(Stored items)
-- ==== Sys2Proof/Machine/StRecord.lean ====
section
/-! DEFINITION. State of the recording channels, media sets and root ports beyond their registers (R353 to R381). -/

namespace Sys2Proof.Machine

/-- What a drive says of itself when its link trains (R359, R360): PCIe generation and width, whether namespace 1 has a 4,096-byte LBA format and
whether it is in use, its blocks, the largest transfer in bytes (MDTS), and its serial number. -/
structure DriveId where
  speed : Nat
  width : Nat
  fmtOk : Bool
  fmtNow : Bool
  blocks : Nat
  mdts : Nat
  serial : List Byte
deriving DecidableEq, Repr

/-- Why an NVMe command was issued: clip data of a channel from one byte of the file to another; step `n` of a channel's checkpoint or seal; an
administrative step of a set; step `n` of a deletion; a playback read of a session; the Abort of a tag. -/
inductive NvUse where
  | data (c lo hi : Nat)
  | ckpt (c k n : Nat)
  | set (m : Nat)
  | delete (m e n : Nat)
  | read (d : Nat)
  | abort (tag : Nat)
deriving DecidableEq, Repr

/-- An NVMe command outstanding on a root port. `op` is the NVMe opcode: 0 Flush, 1 Write, 2 Read, 9 Dataset Management, 0x80 Format NVM, 8 Abort. -/
structure NvCmd where
  tag : Nat
  op : Nat
  use : NvUse
deriving DecidableEq, Repr

/-- A root port: outstanding commands, the next tag, and what its drive is. -/
structure NvPort where
  cmds : List NvCmd := []
  next : Nat := 0
  drive : Option DriveId := none
deriving DecidableEq, Repr

/-- A run of set stripes that holds a run of file stripes (R366). -/
structure Extent where
  file : Nat
  set : Nat
  count : Nat
deriving DecidableEq, Repr

/-- A directory entry (R366). `extents` and `chain` are those of the whole clip: its continuation entries in order; a continuation entry itself has
KIND 2. `copy` is the copy last written. -/
structure DirEnt where
  state : Nat := 0
  kind : Nat := 0
  chan : Nat := 0
  flags : Nat := 0
  jseq : Nat := 0
  clipId : List Byte := List.replicate 16 0
  name : List Byte := List.replicate 32 0
  startTc : Word := 0
  frames : Nat := 0
  length : Nat := 0
  utc : Nat := 0
  peer : Nat := 0xFFFFFFFF
  extents : List Extent := []
  chain : List Nat := []
  keyId : Nat := 0
  wrapped : List Byte := List.replicate 40 0
  rigId : List Byte := List.replicate 16 0
  calId : List Byte := List.replicate 16 0
  copy : Bool := true
deriving DecidableEq, Repr

/-- What a mount read: superblock blocks 0 and 1 of each root port, directory entries of 2,048 bytes, journal blocks, and for each entry the bytes of
the block that holds its end. -/
structure MountRead where
  supers : List (Nat × List Byte × List Byte) := []
  dir : List (Nat × List Byte) := []
  journal : List (Nat × List Byte) := []
  tails : List (Nat × List Byte) := []
deriving DecidableEq, Repr

/-- A journal record (R365) without its SEQ. -/
structure JRec where
  typ : Nat
  chan : Nat
  entry : Nat
  a : Nat := 0
  b : Nat := 0
deriving DecidableEq, Repr

/-- A media set: root ports by DRIVE_INDEX, SET_UUID, the directory as mounted, the bytes of each directory copy (key 2 × entry + copy), the next
journal SEQ and block, and where the next run is looked for (R362 to R367). -/
structure RecSet where
  disks : List Nat := []
  uuid : List Byte := List.replicate 16 0
  stripes : Nat := 0
  dir : Table DirEnt := []
  raw : Table (List Byte) := []
  jSeq : Nat := 0
  jBlock : Nat := 0
  nextFit : Nat := 80
deriving DecidableEq, Repr

/-- A picture frame as a channel takes it (R353, R370): SEQ, T_START or T_SRC, GROUP_FRAME, frame flags, SUBST, CAL_ID, whether a clip may start with
it, and the element value. -/
structure RecFrame where
  seq : Word
  time : Word
  group : Word
  flags : Nat
  subst : Word
  calId : List Byte
  key : Bool
  data : List Byte
deriving DecidableEq, Repr

/-- A sound sample frame of one port: its time in 1/(256 fs) ns, and the words of the enabled slots. -/
structure RecSample where
  time : Int
  fs : Nat
  slots : List Word
deriving DecidableEq, Repr

/-- A checkpoint in progress, or the seal (`k` 0): the file bytes and frames it covers; its step, 1 waiting for data, 2 flushing, 3 writing the
journal, 4 flushing the journal; and the commands still out (R375, R376). -/
structure Ckpt where
  k : Nat
  length : Nat
  frames : Nat
  step : Nat := 1
  left : Nat := 0
deriving DecidableEq, Repr

/-- An open clip. `file` is the MXF file so far; `sent` bytes are issued, `acked` lists completed writes beyond `done`; `pre` bytes came from
pre-record, of which `preLeft` frames are not wrapped yet; `index` the starts of the content packages and `part` how many of them the partitions hold; `fresh` the runs not yet journaled; `ext0` the
extended stamp of frame 0; `wait` frames with their extended stamps that are not wrapped yet; `sound` samples of each port; `tc` the next frame's
timecode; `ck` the next checkpoint; `cause` the cause of its end, 0 while it runs. -/
structure Clip where
  entry : Nat
  file : List Byte
  sent : Nat := 0
  done : Nat := 0
  acked : List (Nat × Nat) := []
  pre : Nat := 0
  preLeft : Nat := 0
  frames : Nat := 0
  index : List Nat := []
  part : Nat := 0
  fresh : List Extent := []
  ext0 : Int := 0
  wait : List (RecFrame × Int) := []
  sound : Table (List RecSample) := []
  tc : Word := 0
  ck : Nat := 1
  cks : List Ckpt := []
  key : Option (List Byte) := none
  incomplete : Bool := false
  cause : Nat := 0
deriving DecidableEq, Repr

/-- A recording channel: frames held in pre-record, a START that waits for its frame, with the key and wrapped key it got and the name it latched, the
access unit being read, the 64-bit extension of TB0 and the NS it was made at (R372), the open clip, and the code it stops with after its seal. -/
structure RecC where
  hold : List RecFrame := []
  start : Bool := false
  key : Option (List Byte) := none
  wrapped : List Byte := List.replicate 40 0
  name : List Byte := List.replicate 32 0
  unit : List Byte := []
  ext : Int := 0
  extNs : Word := 0
  clip : Option Clip := none
  after : Nat := 0
  held : Bool := false
deriving DecidableEq, Repr

end Sys2Proof.Machine
end

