-- ==== Sys2Proof/Machine/RegMap.lean ====
section
/-! DEFINITION. The register map of BAR0: one named `Reg` per register of the spec, its bit fields, and the rows by which a host access
finds a register (R6 to R10, R38). Each name is the spec's; the offset is the spec's base plus strides, and the value after reset is the
Reset column's. -/

namespace Sys2Proof.Machine

/-- Reset of a row-major 3 × 3 matrix register: 1.0 on the diagonal (entries 0, 4 and 8), else 0. -/
def matReset (i : Nat) : Word := if i == 0 || i == 4 || i == 8 then 0x3F800000 else 0
/-- Reset of HLT_TS_ST: CLASS per R494. -/
def tsClassReset (i : Nat) : Word := if i < 40 then 0 else if i < 42 then 0x08 else if i < 44 then 0x10 else 0x18
/-- Reset of LND_Q_CFG: Q0 and Q1 carry PCIe, the others nothing. -/
def quadCfgReset (q : Nat) : Word := if q < 2 then 1 else 0
/-- The events of R480 whose LOG bit is fixed at 1. -/
def evtAlwaysLogged (n : Nat) : Bool := n == 16 || n == 17 || n == 833 || (992 ≤ n && n ≤ 1001)
/-- The events of R480 that are never logged. -/
def evtNeverLogged (n : Nat) : Bool := 1020 ≤ n && n ≤ 1023
/-- Reset of EVT_R_CFG: LOG set for the events of R480. -/
def routeReset (n : Nat) : Word := if evtAlwaysLogged n then 0x00100000 else 0

/-! ## Registers of chapter 00 to 05: the global, Umpire, Rig, memory and bring-up registers -/

/-- Part and stepping; see R2 (01_course.md). -/
def BOH_CHIP_ID : Reg := ⟨0x0, 0xC96B000⟩
/-- BOH_CHIP_ID.PART: Part number -/
def BOH_CHIP_ID_PART : Fld := ⟨31, 16⟩
/-- BOH_CHIP_ID.STEP: Silicon stepping -/
def BOH_CHIP_ID_STEP : Fld := ⟨15, 8⟩
/-- State of each region (01_course.md). -/
def BOH_REGION_STATE : Reg := ⟨0x10, 0⟩
/-- BOH_REGION_STATE.LANDING: State of Landing -/
def BOH_REGION_STATE_LANDING : Fld := ⟨19, 16⟩
/-- BOH_REGION_STATE.BOATHOUSE: State of the Boathouse service blocks -/
def BOH_REGION_STATE_BOATHOUSE : Fld := ⟨15, 12⟩
/-- BOH_REGION_STATE.FINISH: State of Finish -/
def BOH_REGION_STATE_FINISH : Fld := ⟨11, 8⟩
/-- BOH_REGION_STATE.DRIVE: State of Drive -/
def BOH_REGION_STATE_DRIVE : Fld := ⟨7, 4⟩
/-- BOH_REGION_STATE.CATCH: State of Catch -/
def BOH_REGION_STATE_CATCH : Fld := ⟨3, 0⟩
/-- First unmapped access since last clear (01_course.md). -/
def BOH_UNMAPPED_ADDR : Reg := ⟨0x14, 0⟩
/-- BOH_UNMAPPED_ADDR.VALID: 1: an access has been latched -/
def BOH_UNMAPPED_ADDR_VALID : Fld := ⟨31, 31⟩
/-- BOH_UNMAPPED_ADDR.WRITE: 1: the latched access was a write -/
def BOH_UNMAPPED_ADDR_WRITE : Fld := ⟨30, 30⟩
/-- BOH_UNMAPPED_ADDR.ISO: 1: the offset is mapped, but its region was not RUNNING -/
def BOH_UNMAPPED_ADDR_ISO : Fld := ⟨28, 28⟩
/-- BOH_UNMAPPED_ADDR.OFFSET: BAR0 offset [27:2] of the latched access -/
def BOH_UNMAPPED_ADDR_OFFSET : Fld := ⟨27, 2⟩
/-- Count of unmapped accesses (01_course.md). -/
def BOH_UNMAPPED_CNT : Reg := ⟨0x18, 0⟩
/-- Controller state and last result (02_rig.md). -/
def RIG_STATUS : Reg := ⟨0x100000, 0⟩
/-- RIG_STATUS.HELD: Listed blocks held so far in HOLDING -/
def RIG_STATUS_HELD : Fld := ⟨31, 16⟩
/-- RIG_STATUS.LAST_REFUSED: 1: the last command was refused -/
def RIG_STATUS_LAST_REFUSED : Fld := ⟨9, 9⟩
/-- RIG_STATUS.LAST_OK: 1: the last command completed -/
def RIG_STATUS_LAST_OK : Fld := ⟨8, 8⟩
/-- RIG_STATUS.STATE: 0 IDLE, 1 COPYING, 2 CHECKING, 3 HOLDING, 4 APPLYING, 5 REPAIRING; 6 and 7 never returned -/
def RIG_STATUS_STATE : Fld := ⟨2, 0⟩
/-- Command (02_rig.md). -/
def RIG_CMD : Reg := ⟨0x100004, 0⟩
/-- RIG_CMD.SEAT: REPAIR: physical seat 0–7 to replace -/
def RIG_CMD_SEAT : Fld := ⟨19, 16⟩
/-- RIG_CMD.EIGHT: REPAIR: Eight 0–31 -/
def RIG_CMD_EIGHT : Fld := ⟨15, 8⟩
/-- RIG_CMD.OP: 0x1 COMMIT, 0x2 ABORT, 0x3 REPAIR, 0x4 CHECK; other values discarded -/
def RIG_CMD_OP : Fld := ⟨3, 0⟩
/-- GDDR7 address of image [31:6]; [5:0] read 0 (02_rig.md). -/
def RIG_IMG_ADDR_LO : Reg := ⟨0x100008, 0⟩
/-- GDDR7 address of image [63:32] (02_rig.md). -/
def RIG_IMG_ADDR_HI : Reg := ⟨0x10000C, 0⟩
/-- Image length in bytes (02_rig.md). -/
def RIG_IMG_LEN : Reg := ⟨0x100010, 0⟩
/-- Hold timeout in ms, 1 to 60,000; 0 and larger values act as 60,000 (02_rig.md). -/
def RIG_BOUNDARY_TMO : Reg := ⟨0x100014, 0x3E8⟩
/-- Step and code of the last refusal (02_rig.md). -/
def RIG_REFUSAL : Reg := ⟨0x100018, 0⟩
/-- RIG_REFUSAL.STEP: Check step 1–8 of R57 that failed; 0 for a refusal made outside the check steps (R71) -/
def RIG_REFUSAL_STEP : Fld := ⟨19, 16⟩
/-- RIG_REFUSAL.CODE: Refusal code; 0x0000 if none -/
def RIG_REFUSAL_CODE : Fld := ⟨15, 0⟩
/-- Owner or blocking BLOCK_ID of the last refusal (02_rig.md). -/
def RIG_REFUSAL_OWNER : Reg := ⟨0x10001C, 0⟩
/-- Section and record of the last refusal (02_rig.md). -/
def RIG_REFUSAL_DETAIL : Reg := ⟨0x100020, 0xFFFF1FFF⟩
/-- RIG_REFUSAL_DETAIL.RECORD: Record or entry index within the section, 0 to 0xFFFE; an index above 0xFFFE reads 0xFFFE; 0xFFFF if not applicable -/
def RIG_REFUSAL_DETAIL_RECORD : Fld := ⟨31, 16⟩
/-- RIG_REFUSAL_DETAIL.SECTION: Section-table index, 0 to 4,095; 0x1FFF if not applicable -/
def RIG_REFUSAL_DETAIL_SECTION : Fld := ⟨12, 0⟩
/-- Short time of the last refusal (02_rig.md). -/
def RIG_REFUSAL_TIME : Reg := ⟨0x100024, 0⟩
/-- Commits applied since PORESET_N, saturating (02_rig.md). -/
def RIG_COMMIT_CNT : Reg := ⟨0x100028, 0⟩
/-- Commits refused since PORESET_N, saturating (02_rig.md). -/
def RIG_REFUSE_CNT : Reg := ⟨0x10002C, 0⟩
/-- R61 figure for the last commit (02_rig.md). -/
def RIG_HOLD_FRAMES : Reg := ⟨0x100030, 0⟩
/-- Running RIG_ID, bytes 0–3 in ID0 up to bytes 12–15 in ID3 (02_rig.md). -/
def RIG_ACTIVE_ID (i : Nat) : Reg := ⟨0x100040 + i * 0x4, 0⟩
/-- STREAM_ID; 0 if the record is unused (04_memory.md). -/
def UMP_S_ID (n : Nat) : Reg := ⟨0x10000 + n * 0x40, 0⟩
/-- Class and backlog size (04_memory.md). -/
def UMP_S_CFG (n : Nat) : Reg := ⟨0x10004 + n * 0x40, 0⟩
/-- UMP_S_CFG.BACKLOG: Backlog buffer in MiB, 0–4,096 -/
def UMP_S_CFG_BACKLOG : Fld := ⟨31, 16⟩
/-- UMP_S_CFG.DIR: TARGET 2: directions reserved, as DIR of R52 with 0 shown as 0b11 -/
def UMP_S_CFG_DIR : Fld := ⟨5, 4⟩
/-- UMP_S_CFG.TARGET: 1 GDDR7, 2 Course, 3 seat time; 0 a Soft claimant with no reservation record -/
def UMP_S_CFG_TARGET : Fld := ⟨3, 2⟩
/-- UMP_S_CFG.CLASS: 0 Iso, 1 Firm, 2 Soft; 3 never returned -/
def UMP_S_CFG_CLASS : Fld := ⟨1, 0⟩
/-- RATE in MB/s (04_memory.md). -/
def UMP_S_RATE (n : Nat) : Reg := ⟨0x10008 + n * 0x40, 0⟩
/-- Current backlog in KiB (04_memory.md). -/
def UMP_S_BKL_NOW (n : Nat) : Reg := ⟨0x1000C + n * 0x40, 0⟩
/-- Peak backlog in KiB since last read (04_memory.md). -/
def UMP_S_BKL_PEAK (n : Nat) : Reg := ⟨0x10010 + n * 0x40, 0⟩
/-- Course clocks delayed above reservation, [31:0]; a read latches DELAY_HI (04_memory.md). -/
def UMP_S_DELAY_LO (n : Nat) : Reg := ⟨0x10014 + n * 0x40, 0⟩
/-- [63:32] as latched (04_memory.md). -/
def UMP_S_DELAY_HI (n : Nat) : Reg := ⟨0x10018 + n * 0x40, 0⟩
/-- Last refusal (04_memory.md). -/
def UMP_S_REFUSAL (n : Nat) : Reg := ⟨0x1001C + n * 0x40, 0⟩
/-- UMP_S_REFUSAL.RUNTIME: 1: refused at run time -/
def UMP_S_REFUSAL_RUNTIME : Fld := ⟨16, 16⟩
/-- UMP_S_REFUSAL.CODE: Refusal code; 0x0000 if never refused -/
def UMP_S_REFUSAL_CODE : Fld := ⟨15, 0⟩
/-- Short time of the last refusal (04_memory.md). -/
def UMP_S_REFUSAL_TIME (n : Nat) : Reg := ⟨0x10020 + n * 0x40, 0⟩
/-- STOP_REASON in [7:0], per R32; [31:8] reserved (04_memory.md). -/
def UMP_S_STOP (n : Nat) : Reg := ⟨0x10024 + n * 0x40, 0⟩
/-- [15:0] size of the stream's on-chip queue in KiB (R99); [31:16] reserved (04_memory.md). -/
def UMP_S_QUEUE (n : Nat) : Reg := ⟨0x10028 + n * 0x40, 0⟩
/-- Sum of Iso RATE, MB/s (04_memory.md). -/
def UMP_ISO_RES : Reg := ⟨0x1000, 0⟩
/-- Sum of Firm RATE, MB/s (04_memory.md). -/
def UMP_FIRM_RES : Reg := ⟨0x1004, 0⟩
/-- Admission limit of R73, MB/s (04_memory.md). -/
def UMP_ADMIT_LIMIT : Reg := ⟨0x1008, 0⟩
/-- Run-time refusals since PORESET_N, saturating (04_memory.md). -/
def UMP_RT_REFUSE_CNT : Reg := ⟨0x100C, 0⟩
/-- Course clocks in which at least one Soft request waited unserved on any channel (R105), saturating (04_memory.md). -/
def UMP_SOFT_DELAY : Reg := ⟨0x1010, 0⟩
/-- 512 words; word k holds the STREAM_IDs of records 2k ([15:0]) and 2k + 1 ([31:16]), low 16 bits of each ID (04_memory.md). -/
def UMP_STREAM_MAP (i : Nat) : Reg := ⟨0x2000 + i * 0x4, 0⟩
/-- Population and ECC (04_memory.md). -/
def G7_CONFIG : Reg := ⟨0x5000000, 0⟩
/-- G7_CONFIG.IECC: 1: inline ECC enabled -/
def G7_CONFIG_IECC : Fld := ⟨4, 4⟩
/-- G7_CONFIG.CLAM: 1: clamshell, from straps -/
def G7_CONFIG_CLAM : Fld := ⟨3, 3⟩
/-- G7_CONFIG.DENS: 1: 16 Gbit; 2: 24 Gbit; 3: 32 Gbit; other values never returned after training -/
def G7_CONFIG_DENS : Fld := ⟨2, 0⟩
/-- Training state and rate (04_memory.md). -/
def G7_STATUS : Reg := ⟨0x5000004, 0⟩
/-- G7_STATUS.RATE: Trained pin rate in Gbit/s; 0 if not trained -/
def G7_STATUS_RATE : Fld := ⟨15, 8⟩
/-- G7_STATUS.STATE: 0 UNTRAINED, 1 TRAINING, 2 TRAINED, 3 FAILED -/
def G7_STATUS_STATE : Fld := ⟨1, 0⟩
/-- Trained bandwidth, MB/s (04_memory.md). -/
def G7_TRAINED_BW : Reg := ⟨0x5000008, 0⟩
/-- Trained capacity, MiB (04_memory.md). -/
def G7_TRAINED_CAP : Reg := ⟨0x500000C, 0⟩
/-- Corrected errors, saturating (04_memory.md). -/
def G7_ECC_CORR_CNT : Reg := ⟨0x5000010, 0⟩
/-- Uncorrectable errors, saturating (04_memory.md). -/
def G7_ECC_UNC_CNT : Reg := ⟨0x5000014, 0⟩
/-- Address [35:4] of the last uncorrectable error (04_memory.md). -/
def G7_ECC_ADDR : Reg := ⟨0x5000018, 0⟩
/-- EDC retries per channel G0–G7, saturating (04_memory.md). -/
def G7_EDC_RETRY_CNT (i : Nat) : Reg := ⟨0x5000100 + i * 0x4, 0⟩
/-- Stage, slot, Paddle and handover state (05_bringup.md). -/
def BOH_BOOT_STATUS : Reg := ⟨0x20, 0⟩
/-- BOH_BOOT_STATUS.REPEAT: Frames repeated at handover, 0 or 1 -/
def BOH_BOOT_STATUS_REPEAT : Fld := ⟨9, 8⟩
/-- BOH_BOOT_STATUS.AUTO: AUTO_COMMIT from the descriptor -/
def BOH_BOOT_STATUS_AUTO : Fld := ⟨7, 7⟩
/-- BOH_BOOT_STATUS.PADDLE: 1: Paddle mode serving -/
def BOH_BOOT_STATUS_PADDLE : Fld := ⟨6, 6⟩
/-- BOH_BOOT_STATUS.SLOT: Boot-loader slot: 0 A, 1 B -/
def BOH_BOOT_STATUS_SLOT : Fld := ⟨5, 5⟩
/-- BOH_BOOT_STATUS.STAGE: Stage, per R113; 0x9 to 0xF never returned -/
def BOH_BOOT_STATUS_STAGE : Fld := ⟨3, 0⟩
/-- Cause of the last bring-up failure (05_bringup.md). -/
def BOH_BOOT_ERR : Reg := ⟨0x24, 0⟩
/-- BOH_BOOT_ERR.CAUSE: 0x00 none; 0x01 ROM self-test; 0x02 slot A rejected, slot B in use; 0x03 both slots rejected; 0x04 calibration store rejected; 0x05 H0 Frame Start timeout; 0x06 GDDR7 training; 0x07 first full commit refused (R117); 0x08 H0 outside the R119 or R121 limits; 0x09 SP0 Legacy alignment failed (R121) -/
def BOH_BOOT_ERR_CAUSE : Fld := ⟨7, 0⟩
/-- ms from PORESET_N release to FULL, rounded down; 0 before FULL (05_bringup.md). -/
def BOH_READY_MS : Reg := ⟨0x28, 0⟩
/-- Region reset request (05_bringup.md). -/
def BOH_REGION_RESET : Reg := ⟨0x2C, 0⟩
/-- BOH_REGION_RESET.DOWN: 1 in the same write as REGION bits: those regions are taken down and left DOWN (R110); reads 1 while such a reset is in progress -/
def BOH_REGION_RESET_DOWN : Fld := ⟨8, 8⟩
/-- BOH_REGION_RESET.REGION: [0] Catch, [1] Drive, [2] Finish, [3] Boathouse service blocks, [4] Landing; each bit stays 1 until its reset completes -/
def BOH_REGION_RESET_REGION : Fld := ⟨4, 0⟩
/-- Block reset request (05_bringup.md). -/
def BOH_BLOCK_RESET : Reg := ⟨0x30, 0⟩
/-- BOH_BLOCK_RESET.BLOCK_ID: Block to reset, per R47; type 0x0E is discarded -/
def BOH_BLOCK_RESET_BLOCK_ID : Fld := ⟨15, 0⟩
/-- Orderly shutdown (05_bringup.md). -/
def BOH_SHUTDOWN : Reg := ⟨0x34, 0⟩
/-- BOH_SHUTDOWN.GO: 1: start orderly shutdown -/
def BOH_SHUTDOWN_GO : Fld := ⟨31, 31⟩
/-- BOH_SHUTDOWN.TMO: Per-step timeout in ms; 0 means 5,000 -/
def BOH_SHUTDOWN_TMO : Fld := ⟨15, 0⟩
/-- [31:16] partitions held, one bit each; [15:8] VERSION major; [2:0] 0 down, 1 running, 2 handing over, 3 restarting (17_engines.md). -/
def BOH_COACH (c : Nat) : Reg := ⟨0x100 + c * 0x4, 0⟩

* **Task to carry out**: All lines above from the one with "per R494. -/" to the one with "def BOH_REGION_STATE_BOATHOUSE : Fld", inclusive, should be copied exactly, and no other lines.

* **Answer section**:
/-- Reset of HLT_TS_ST: CLASS per R494. -/
def tsClassReset (i : Nat) : Word := if i < 40 then 0 else if i < 42 then 0x08 else if i < 44 then 0x10 else 0x18
/-- Reset of LND_Q_CFG: Q0 and Q1 carry PCIe, the others nothing. -/
def quadCfgReset (q : Nat) : Word := if q < 2 then 1 else 0
/-- The events of R480 whose LOG bit is fixed at 1. -/
def evtAlwaysLogged (n : Nat) : Bool := n == 16 || n == 17 || n == 833 || (992 ≤ n && n ≤ 1001)
/-- The events of R480 that are never logged. -/
def evtNeverLogged (n : Nat) : Bool := 1020 ≤ n && n ≤ 1023
/-- Reset of EVT_R_CFG: LOG set for the events of R480. -/
def routeReset (n : Nat) : Word := if evtAlwaysLogged n then 0x00100000 else 0

/-! ## Registers of chapter 00 to 05: the global, Umpire, Rig, memory and bring-up registers -/

/-- Part and stepping; see R2 (01_course.md). -/
def BOH_CHIP_ID : Reg := ⟨0x0, 0xC96B000⟩
/-- BOH_CHIP_ID.PART: Part number -/
def BOH_CHIP_ID_PART : Fld := ⟨31, 16⟩
/-- BOH_CHIP_ID.STEP: Silicon stepping -/
def BOH_CHIP_ID_STEP : Fld := ⟨15, 8⟩
/-- State of each region (01_course.md). -/
def BOH_REGION_STATE : Reg := ⟨0x10, 0⟩
/-- BOH_REGION_STATE.LANDING: State of Landing -/
def BOH_REGION_STATE_LANDING : Fld := ⟨19, 16⟩
/-- BOH_REGION_STATE.BOATHOUSE: State of the Boathouse service blocks -/
def BOH_REGION_STATE_BOATHOUSE : Fld := ⟨15, 12⟩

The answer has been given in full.